Zeiteinschätzung des Konsums von Stimulantien in Blutserumproben über enantioselektive Analytik
Date issued
Authors
Editors
Journal Title
Journal ISSN
Volume Title
Publisher
License
Abstract
Amphetamine-type stimulants (ATS) are a globally abused type of narcotic drugs. Effects range from stimulant effects such as increased concentration ability and psychomotor performance to restlessness, confusion and aggression. The acute phase is followed by symptoms of exhaustion such as fatigue and lack of concentration, which can last for days. Due to their psychomimetic properties and the widespread use of ATS, forensic toxicologists are frequently confronted with the assessment of offenses related to the consumption of these stimulants. These primarily include questions related to driving ability, but also the assessment of criminal responsibility. In this context, experts are often challenged by the fact that it is hardly possible to make statements regarding the influence at the moment of the crime, in particular due to the unknown quantity consumed. The verification of the defendant's information on the time of the last consumption is therefore of crucial forensic interest. While time estimation based on blood serum concentrations as determined routinely in forensic laboratories is not possible, enantioselective analysis offers an approach that potentially expands the forensic interpretation possibilities. Since ATS are mostly consumed as racemates, but their enantiomers are metabolized at different rates in the human body, conclusions can be drawn about the time of consumption if the time course of the enantiomeric ratios is known. The studies summarized in this dissertation describe the investigation of the enantioselective pharmacokinetics of 4-fluoroamphetamine (4-FA) and amphetamine with respect to forensic issues. In addition, the plasma protein binding (PPB) of various ATSs was determined enantioselectively and seized substance samples of illicit ATS were analyzed for their chiral composition.

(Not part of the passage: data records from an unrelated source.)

/-! Table 3.9 (03_frames.md). -/

/-- Slot of the current frame (R62). -/
def FSQ_STATE_SLOT_SEL : Fld := ⟨49, 0x12100, 16, 0x100, 1, 0x0, 0, 3, .HW, 0x0⟩
/-- The current frame is idle (R64). -/
def FSQ_STATE_IDLE_FRAME : Fld := ⟨50, 0x12100, 16, 0x100, 1, 0x0, 3, 1, .HW, 0x0⟩
/-- The current frame is slipped (R80). -/
def FSQ_STATE_SLIPPED : Fld := ⟨51, 0x12100, 16, 0x100, 1, 0x0, 4, 1, .HW, 0x0⟩
/-- The pen is in the guarantee-suspended state (R75). -/
def FSQ_STATE_SUSPENDED : Fld := ⟨52, 0x12100, 16, 0x100, 1, 0x0, 5, 1, .HW, 0x0⟩
/-- Cause: thermal trip. -/
def FSQ_STATE_SUSP_THERMAL : Fld := ⟨53, 0x12100, 16, 0x100, 1, 0x0, 6, 1, .HW, 0x0⟩
/-- Cause: SAG_WARN. -/
def FSQ_STATE_SUSP_SAG : Fld := ⟨54, 0x12100, 16, 0x100, 1, 0x0, 7, 1, .HW, 0x0⟩
/-- Cause: yoke takeover replay. -/
def FSQ_STATE_SUSP_TAKEOVER : Fld := ⟨55, 0x12100, 16, 0x100, 1, 0x0, 8, 1, .HW, 0x0⟩
/-- Cause: another clock-floor breach named in Power, Supply Sag and Thermal Control. -/
def FSQ_STATE_SUSP_OTHER : Fld := ⟨56, 0x12100, 16, 0x100, 1, 0x0, 9, 1, .HW, 0x0⟩
/-- Resident contexts, 0–32. -/
def FSQ_STATE_RESIDENT : Fld := ⟨57, 0x12100, 16, 0x100, 1, 0x0, 16, 6, .HW, 0x0⟩
/-- Resident contexts in BLOCKED, 0–32. -/
def FSQ_STATE_BLOCKED : Fld := ⟨58, 0x12100, 16, 0x100, 1, 0x0, 22, 6, .HW, 0x0⟩
/-- Rota length minus 1. -/
def FSQ_ROTA_CTRL_LEN_M1 : Fld := ⟨59, 0x12104, 16, 0x100, 1, 0x0, 0, 4, .RW, 0x0⟩
/-- A write of 1 applies the rota at the next frame start (R62). Hardware clears it when the rota takes effect or … -/
def FSQ_ROTA_CTRL_APPLY : Fld := ⟨60, 0x12104, 16, 0x100, 1, 0x0, 4, 1, .RW, 0x0⟩
/-- The last APPLY was rejected (R63). -/
def FSQ_ROTA_CTRL_REJECT : Fld := ⟨61, 0x12104, 16, 0x100, 1, 0x0, 5, 1, .W1C, 0x0⟩
/-- Entry i in bits [4i+2:4i], i = 0–7; bit 4i+3 reserved. -/
def FSQ_ROTA_LO_ENTRY0_7 : Fld := ⟨62, 0x12108, 16, 0x100, 1, 0x0, 0, 32, .RW, 0x0⟩
/-- Entry 8+i in bits [4i+2:4i]; bit 4i+3 reserved. -/
def FSQ_ROTA_HI_ENTRY8_15 : Fld := ⟨63, 0x1210c, 16, 0x100, 1, 0x0, 0, 32, .RW, 0x0⟩
/-- Frame at which the rota in force took effect. -/
def FSQ_ROTA_FRAME_F_A : Fld := ⟨64, 0x12110, 16, 0x100, 1, 0x0, 0, 64, .HW, 0x0⟩
/-- Host address of the plan; bits [2:0] must be 0. The register keeps the value written; an installation started … -/
def FSQ_PLAN_SRC_SRC : Fld := ⟨65, 0x12118, 16, 0x100, 1, 0x0, 0, 64, .RW, 0x0⟩
/-- Device physical address for the plan; bits [11:0] must be 0. -/
def FSQ_PLAN_DST_DST : Fld := ⟨66, 0x12120, 16, 0x100, 1, 0x0, 0, 48, .RW, 0x0⟩
/-- Plan length in bytes. -/
def FSQ_PLAN_LEN_LEN : Fld := ⟨67, 0x12128, 16, 0x100, 1, 0x0, 0, 32, .RW, 0x0⟩
/-- Target slot. -/
def FSQ_PLAN_CMD_SLOT : Fld := ⟨68, 0x1212c, 16, 0x100, 1, 0x0, 0, 3, .RW, 0x0⟩
/-- A write of 1 starts an installation. Hardware clears it once it has acted on the write: when the installation … -/
def FSQ_PLAN_CMD_START : Fld := ⟨69, 0x1212c, 16, 0x100, 1, 0x0, 3, 1, .RW, 0x0⟩
/-- A write of 1 cancels an installation before staging. Hardware clears it. -/
def FSQ_PLAN_CMD_ABORT : Fld := ⟨70, 0x1212c, 16, 0x100, 1, 0x0, 4, 1, .RW, 0x0⟩
/-- 0 IDLE, 1 FETCH, 2 DIGEST, 3 CHECK, 4 STAGED. -/
def FSQ_PLAN_STATUS_STATE : Fld := ⟨71, 0x12130, 16, 0x100, 1, 0x0, 0, 3, .HW, 0x0⟩
/-- The last installation took effect (R59). -/
def FSQ_PLAN_STATUS_DONE : Fld := ⟨72, 0x12130, 16, 0x100, 1, 0x0, 3, 1, .W1C, 0x0⟩
/-- The last installation was rejected at checks 2–8 or cancelled. -/
def FSQ_PLAN_STATUS_FAIL : Fld := ⟨73, 0x12130, 16, 0x100, 1, 0x0, 4, 1, .W1C, 0x0⟩
/-- A START was refused with BUSY; no other field reports the refusal (R59). -/
def FSQ_PLAN_STATUS_BUSY_REFUSED : Fld := ⟨74, 0x12130, 16, 0x100, 1, 0x0, 5, 1, .W1C, 0x0⟩
/-- Code from Table 3.4; 0x00 after a success. -/
def FSQ_PLAN_STATUS_ERR_CODE : Fld := ⟨75, 0x12130, 16, 0x100, 1, 0x0, 8, 8, .HW, 0x0⟩
/-- Bit i: slot i is selectable (R39). -/
def FSQ_PLAN_STATUS_READY_MASK : Fld := ⟨76, 0x12130, 16, 0x100, 1, 0x0, 16, 8, .HW, 0x0⟩
/-- Bit i: slot i is STALE (R60). -/
def FSQ_PLAN_STATUS_STALE_MASK : Fld := ⟨77, 0x12130, 16, 0x100, 1, 0x0, 24, 8, .HW, 0x0⟩
/-- Command watchdog firings (R78), saturating. -/
def FSQ_WDOG_COUNT_COUNT : Fld := ⟨78, 0x12134, 16, 0x100, 1, 0x0, 0, 16, .RC, 0x0⟩
/-- FRAME_OVERRUN events (R79), saturating. -/
def FSQ_OVERRUN_COUNT_OVERRUN : Fld := ⟨79, 0x12138, 16, 0x100, 1, 0x0, 0, 16, .RC, 0x0⟩
/-- Frames whose body ended after the next frame start, saturating. -/
def FSQ_OVERRUN_COUNT_BODY_LATE : Fld := ⟨80, 0x12138, 16, 0x100, 1, 0x0, 16, 16, .RC, 0x0⟩
/-- Contexts swapped in, saturating. -/
def FSQ_SWAP_COUNT_SWAPS : Fld := ⟨81, 0x1213c, 16, 0x100, 1, 0x0, 0, 32, .RC, 0x0⟩
/-- Swap-ins abandoned for U0 (R71), saturating. -/
def FSQ_SWAP_ABORT_ABORTS : Fld := ⟨82, 0x12140, 16, 0x100, 1, 0x0, 0, 16, .RC, 0x0⟩
/-- CTX_RECORD_BAD events (R72), saturating. -/
def FSQ_SWAP_ABORT_CTX_BAD : Fld := ⟨83, 0x12140, 16, 0x100, 1, 0x0, 16, 16, .RC, 0x0⟩
/-- Longest swap set since last read, in units of 0.01 µs. -/
def FSQ_SWAP_MAX_MAX : Fld := ⟨84, 0x12144, 16, 0x100, 1, 0x0, 0, 16, .RC, 0x0⟩
/-- Idle frames (R64), saturating. -/
def FSQ_FRAME_COUNTS_IDLE_FRAMES : Fld := ⟨85, 0x12148, 16, 0x100, 1, 0x0, 0, 16, .RC, 0x0⟩
/-- Slipped frames (R80), saturating. -/
def FSQ_FRAME_COUNTS_SLIPPED : Fld := ⟨86, 0x12148, 16, 0x100, 1, 0x0, 16, 16, .RC, 0x0⟩
/-- Records held under R65, counted once per record per sweep, saturating. Holds at check 14 of Table 9.4 are … -/
def FSQ_HELD_HELD : Fld := ⟨87, 0x1214c, 16, 0x100, 1, 0x0, 0, 32, .RC, 0x0⟩
/-- Last frame of the pen whose tail completed. -/
def FSQ_TAIL_DONE_FRAME : Fld := ⟨88, 0x12150, 16, 0x100, 1, 0x0, 0, 64, .HW, 0x0⟩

For this purpose, two liquid chromatographic-tandem mass spectrometric (LC-MS/MS) methods for the detection of the enantiomers of amphetamine, methamphetamine, 4-FA, 3,4 methylenedioxy-N-methylamphetamine (MDMA), and the amphetamine metabolites norephedrine and 4-hydroxyamphetamine were developed and successfully validated for application in serum samples. Sample preparation was performed by solid phase extraction (SPE) and enantiomer separation was performed using a chiral column.
The analysis of police seizures showed exclusively racemic composition for amphetamine and MDMA. On the one hand, this allows the interpretation of enantiomeric ratios in serum for the purpose of time estimation and, on the other hand, the differentiation from a therapeutic intake of approved (S)-amphetamine-containing drugs. While the majority of the seized methamphetamine samples exclusively contained the more potent (S)-enantiomer, in some cases the pure (R) enantiomer as well as racemic and non-racemic mixtures were also detected. These results reflect the current changes in the drug market and may also have legal implications for the interpretation of the so-called ‘nicht geringe Menge’ (non-small amount) according to the German Narcotics Act (BtMG).
Analysis of serum samples obtained from 12 subjects in a clinical study with oral ingestion of 4 FA showed significantly shorter half-lives for the (S)-enantiomer. The increase in (R)/(S) concentration ratios was linear for all subjects and was independent of the given dose. However, the slope of the (R)/(S) ratios showed considerable interindividual differences, resulting in enantiomeric ratios between 1.08 and 2.77 after 12 hours. Nevertheless, for forensic interpretation, a cut-off at a (R)/(S)-ratio of 1.60 could be suggested, indicating the absence of acute effects.
For time estimation in amphetamine use, samples were collected from psychiatric inpatients who voluntarily provided information on their last consumption. Here, a good correlation of the (R)/(S) concentration ratios with the reported time difference to the last consumption was found, although significant outliers were also observed. Analogous to the 4-FA study, this study indicated a cut-off at a (R)/(S) ratio of 1.09 for the assumption that acute effects have passed. Limitations include the relatively small sample size of 30 samples, the reliability of the self-reported data and the frequent presence of binge consumption. Examination of a total of 425 amphetamine-positive forensic serum samples yielded (R)/(S) concentration ratios between 0.88 and 4.04. Furthermore, the enantiomers of the metabolites norephedrine and 4-hydroxyamphetamine could be detected in many of these samples.
The determination of the PPB of amphetamine, methamphetamine, 4-FA and MDMA by ultrafiltration (UF) revealed no or only insignificant differences in the binding of the enantiomers. A significant influence of the PPB on the stereospecific differences in pharmacokinetics and pharmacodynamics could therefore be excluded.